THE PROBLEM
Count the lines in the entries below that include the word "setGroup". Give nothing but the number.

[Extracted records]
'''
/-! ## The issue of one instruction -/

/-- A long result a body returns. -/
structure LongOut where
  writes : List RegWrite
  unit : LongUnit := .other
  returned : Bool := false
  load : Option LoadInfo := none
  gate : Option (Nat × Word32) := none
  deriving DecidableEq, Repr

/-- What a body that takes effect gives: the state, the group in it, the short results, the long results, the accesses made,
where the group goes on, and whether it waits. With `hold` the instruction has not completed: the group stays at its slot
and its next turn (or an event) goes on. `final` says that `s` is the state after, group included. -/
structure Done where
  s : State
  g : Group
  short : List RegWrite := []
  long : List LongOut := []
  touches : List Touch := []
  next : Option Word64 := none
  wait : Option Wait := none
  hold : Bool := false
  final : Bool := false

/-- A body reads the state and the issuing group. -/
abbrev Body := State → Group → Except Trap Done

/-- A group of a core issues, or pool blocks of it are released, now (R146). -/
def State.touch (s : State) (core : Nat) : State :=
  s.modCore core (fun c => { c with lastIssue := s.time })

/-- Does a team that stays on a core hold pool blocks or tiles (R146, R330)? -/
def State.holdsPool (s : State) (core : Nat) : Bool :=
  s.teams.any (fun t => t.core == some core && t.swap == .resident &&
    (s.groups.any (fun g => g.team == t.id && g.blocks != 0) || s.gangs.any (fun k => k.team == t.id)))

/-- A register-grow check of a core ends when no team that stays there holds any (R146, R330). -/
def State.idleGrow (s : State) (core : Nat) : State :=
  s.modCore core (fun c => { c with growing := c.growing && s.holdsPool core })

/-- An instruction of a core counts as issued (R424). -/
def State.countIssue (s : State) (core : Nat) : State :=
  (s.touch core).addEvent core 0 1

/-- One more sequence number of the group's slot, and the state after (R191). -/
def State.nextSeq (s : State) (g : Group) : BitVec 48 × State :=
  match g.core with
  | none => (0, s)
  | some c =>
    let n := vget (s.core c).slotSeq g.slot 0 + 1
    (n, s.modCore c (fun co => { co with slotSeq := vset co.slotSeq g.slot n }))

/-- The results become the group's: aged bypass, short results, new undelivered results, numbered from id. -/
def Group.results (g : Group) (h : Hdr) (ord : Word32) (pc : Word64) (short : List RegWrite) (long : List LongOut)
    (id : Nat) : Group :=
  let g1 := g.age.deliverAll h.tr short
  { g1 with pend := g1.pend ++ (long.zipIdx.map fun (l, k) =>
      { id := id + k, writes := l.writes, tr := h.tr, returned := l.returned, unit := l.unit, load := l.load,
        poison := [], gate := l.gate, at_ := pc, spord := ord,
        prior := if h.sw && l.load.isSome then some g.bypass else none }) }

/-- The count of the last stop site (R425): a stop site resets it, other instructions count from it. -/
def Group.countStep (g : Group) (h : Hdr) (ord : Option Nat) : Group :=
  if h.st && ord.isSome then { g with lastsp := spordOf ord, steps := 0 }
  else if g.steps = 255 then g else { g with steps := g.steps + 1 }

/-- Complete an instruction: results, pc, counters, hits, then delivery or the wait of `SW` = 1 (R156, R192, R424, R425,
R428). -/
def State.finish (s : State) (g : Group) (h : Hdr) (short : List RegWrite) (long : List LongOut) (next : Option Word64)
    (wait : Option Wait) (touches : List Touch := []) : State :=
  let ord := if h.st then s.ordinal g g.pc else none
  let g1 := g.results h (spordOf ord) g.pc short long s.nextId
  let g2 := { g1.countStep h ord with
    pc := (match next with | some a => a | none => nextSlot g.pc), prog := 0, wait := wait,
    sampled := false, pass := .no }
  let s0 := { s with nextId := s.nextId + long.length }
  let s1 := (s0.countIssue (g.core.getD 0)).accessed g2 touches
  if wait.isSome || !h.sw then s1.setGroup g2
  else if g2.allReturned then s1.deliver g2
  else s1.setGroup { g2 with wait := some .switch }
'''
ANSWER TO THIS EXERCISE
2